┌──
theorem kept_takeCaps {κ : Nat} {z : State} (p : Nat) (l : List Byte) (s : State) (h : Kept κ z s) :
    Kept κ z (State.takeCaps p l s) := by
  unfold State.takeCaps
  conv => zeta
  repeat' first
    | with_reducible assumption | with_reducible apply kept_modPort | with_reducible apply kept_setF
    | with_reducible apply kept_sendCaps | with_reducible apply kept_countDown | with_reducible apply kept_dropTraffic
    | with_reducible apply kept_disablePort | with_reducible apply kept_failAgreement
    | with_reducible apply kept_agree | with_reducible apply kept_ite | intro _ _ _ _ | intro _ _ _ | intro _ _
    | dsimp only | split | with_reducible refine Kept.upd ?_

theorem kept_resend {κ : Nat} {z : State} (p : Nat) (fs : List Frame) (s : State) (h : Kept κ z s) :
    Kept κ z (State.resend p fs s) := by
  unfold State.resend
  repeat' first
    | with_reducible assumption | with_reducible apply kept_sendFrame | with_reducible apply kept_foldl | intro _ _ _ _
    | intro _ _ _ | intro _ _ | dsimp only | with_reducible refine Kept.upd ?_

theorem kept_becomeActive {κ : Nat} {z : State} (p : Nat) (s : State) (h : Kept κ z s) : Kept κ z (State.becomeActive p s) := by
  unfold State.becomeActive
  conv => zeta
  repeat' first
    | with_reducible assumption | with_reducible apply kept_setPortState | with_reducible apply kept_setF
    | with_reducible apply kept_modPort | with_reducible apply kept_resend | with_reducible apply kept_pump
    | intro _ _ _ _ | intro _ _ _ | intro _ _ | dsimp only | with_reducible refine Kept.upd ?_

theorem kept_setWindows {κ : Nat} {z : State} (p : Nat) (l : List Byte) (s : State) (h : Kept κ z s) :
    Kept κ z (State.setWindows p l s) := by
  unfold State.setWindows
  repeat' first
    | with_reducible assumption | with_reducible apply kept_setF | with_reducible apply kept_foldl | intro _ _ _ _
    | intro _ _ _ | intro _ _ | dsimp only

theorem kept_askReq {κ : Nat} {z : State} (p kind exclude : Nat) (s : State) (h : Kept κ z s) :
    Kept κ z (State.askReq p kind exclude s) := by
  unfold State.askReq
  repeat' first
    | with_reducible assumption | with_reducible apply kept_modPort | with_reducible apply kept_sendControl
    | with_reducible apply kept_ite | intro _ _ _ _ | intro _ _ _ | intro _ _ | dsimp only | split
    | with_reducible refine Kept.upd ?_

theorem kept_excludeLanes {κ : Nat} {z : State} (p mask : Nat) (s : State) (h : Kept κ z s) :
    Kept κ z (State.excludeLanes p mask s) := by
  unfold State.excludeLanes
  repeat' first
    | with_reducible assumption | with_reducible apply kept_setF | with_reducible apply kept_foldl
    | with_reducible apply kept_ite | intro _ _ _ _ | intro _ _ _ | intro _ _ | dsimp only | split

theorem kept_adoptReq {κ : Nat} {z : State} (p kind exclude : Nat) (s : State) (h : Kept κ z s) :
    Kept κ z (State.adoptReq p kind exclude s) := by
  unfold State.adoptReq
  repeat' first
    | with_reducible assumption | with_reducible apply kept_enterRetrain | with_reducible apply kept_excludeLanes
    | with_reducible apply kept_ite | dsimp only | split

theorem kept_controlPosition {κ : Nat} {z : State} (p : Nat) (s : State) (h : Kept κ z s) :
    Kept κ z (State.controlPosition p s) := by
  unfold State.controlPosition
  conv => zeta
  repeat' first
    | with_reducible assumption | with_reducible apply kept_sendCaps | with_reducible apply kept_askReq
    | with_reducible apply kept_sendControl | with_reducible apply kept_foldl | with_reducible apply kept_ite
    | intro _ _ _ _ | intro _ _ _ | intro _ _ | dsimp only | split | with_reducible refine Kept.upd ?_

theorem kept_codeword {κ : Nat} {z : State} (p : Nat) (w : Codeword) (s : State) (h : Kept κ z s) :
    Kept κ z (State.codeword p w s) := by
  unfold State.codeword
  conv => zeta
  repeat' first
    | with_reducible assumption | with_reducible apply kept_bump | with_reducible apply kept_setF
    | with_reducible apply kept_askReq | with_reducible apply kept_note | with_reducible apply kept_modPort
    | with_reducible apply kept_goDown | with_reducible apply kept_foldl | with_reducible apply kept_ite
    | intro _ _ _ _ | intro _ _ _ | intro _ _ | dsimp only | split | with_reducible refine Kept.upd ?_

theorem kept_startReplay {κ : Nat} {z : State} (p n : Nat) (s : State) (h : Kept κ z s) : Kept κ z (State.startReplay p n s) := by
  unfold State.startReplay
  conv => zeta
  repeat' first
    | with_reducible assumption | with_reducible apply kept_bump | with_reducible apply kept_setF
    | with_reducible apply kept_modPort | with_reducible apply kept_resend | intro _ _ _ _ | intro _ _ _ | intro _ _
    | dsimp only | split | with_reducible refine Kept.upd ?_

theorem kept_takeAck {κ : Nat} {z : State} (p : Nat) (f : Frame) (s : State) (h : Kept κ z s) :
    Kept κ z (State.takeAck p f s) := by
  unfold State.takeAck
  conv => zeta
  repeat' first
    | with_reducible assumption | with_reducible apply kept_ack | with_reducible apply kept_modPort
    | with_reducible apply kept_setF | with_reducible apply kept_startReplay | with_reducible apply kept_ite
    | intro _ _ _ _ | intro _ _ _ | intro _ _ | dsimp only | split | with_reducible refine Kept.upd ?_

theorem kept_takeCred {κ : Nat} {z : State} (p : Nat) (f : Frame) (s : State) (h : Kept κ z s) :
    Kept κ z (State.takeCred p f s) := by
  unfold State.takeCred
  repeat' first
    | with_reducible assumption | with_reducible apply kept_setF | with_reducible apply kept_ite | dsimp only | split

theorem kept_takeHeader {κ : Nat} {z : State} (p : Nat) (f : Frame) (s : State) (h : Kept κ z s) :
    Kept κ z (State.takeHeader p f s) := by
  unfold State.takeHeader
  repeat' first
    | with_reducible assumption | with_reducible apply kept_takeAck | with_reducible apply kept_takeCred
    | with_reducible apply kept_pump | dsimp only

theorem kept_owe {κ : Nat} {z : State} (p v n : Nat) (s : State) (h : Kept κ z s) : Kept κ z (State.owe p v n s) := by
  unfold State.owe
  repeat' first
    | with_reducible assumption | with_reducible apply kept_modPort | with_reducible apply kept_ite | intro _ _ _ _
    | intro _ _ _ | intro _ _ | dsimp only | split | with_reducible refine Kept.upd ?_

theorem kept_takePacket {κ : Nat} {z : State} (p v : Nat) (q : LanePkt) (s : State) (h : Kept κ z s) :
    Kept κ z (State.takePacket p v q s) := by
  unfold State.takePacket
  conv => zeta
  repeat' first
    | with_reducible assumption | with_reducible apply kept_owe | with_reducible apply kept_bump
    | with_reducible apply kept_modPort | with_reducible apply kept_quiesce | with_reducible apply kept_ite
    | intro _ _ _ _ | intro _ _ _ | intro _ _ | dsimp only | split | with_reducible refine Kept.upd ?_

theorem kept_takePackets {κ : Nat} {z : State} (p v n : Nat) (l : List Byte) (s : State) (h : Kept κ z s) : Kept κ z (State.takePackets p v n l s) := by
  induction n generalizing l s with
  | zero => exact h
  | succ n ih =>
    unfold State.takePackets
    dsimp only
    split
    · exact kept_modPort _ _ _ h
    · refine kept_ite (kept_modPort _ _ _ h) ?_
      split
      · exact kept_modPort _ _ _ h
      · exact ih _ _ (kept_takePacket _ _ _ _ h)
└──
__Assignment__. In the answer, give the lines from the first line of the data through the line with "unfold State.resend", exactly as they appear and with no additions.

__Solution to the problem__.
theorem kept_takeCaps {κ : Nat} {z : State} (p : Nat) (l : List Byte) (s : State) (h : Kept κ z s) :
    Kept κ z (State.takeCaps p l s) := by
  unfold State.takeCaps
  conv => zeta
  repeat' first
    | with_reducible assumption | with_reducible apply kept_modPort | with_reducible apply kept_setF
    | with_reducible apply kept_sendCaps | with_reducible apply kept_countDown | with_reducible apply kept_dropTraffic
    | with_reducible apply kept_disablePort | with_reducible apply kept_failAgreement
    | with_reducible apply kept_agree | with_reducible apply kept_ite | intro _ _ _ _ | intro _ _ _ | intro _ _
    | dsimp only | split | with_reducible refine Kept.upd ?_

theorem kept_resend {κ : Nat} {z : State} (p : Nat) (fs : List Frame) (s : State) (h : Kept κ z s) :
    Kept κ z (State.resend p fs s) := by
  unfold State.resend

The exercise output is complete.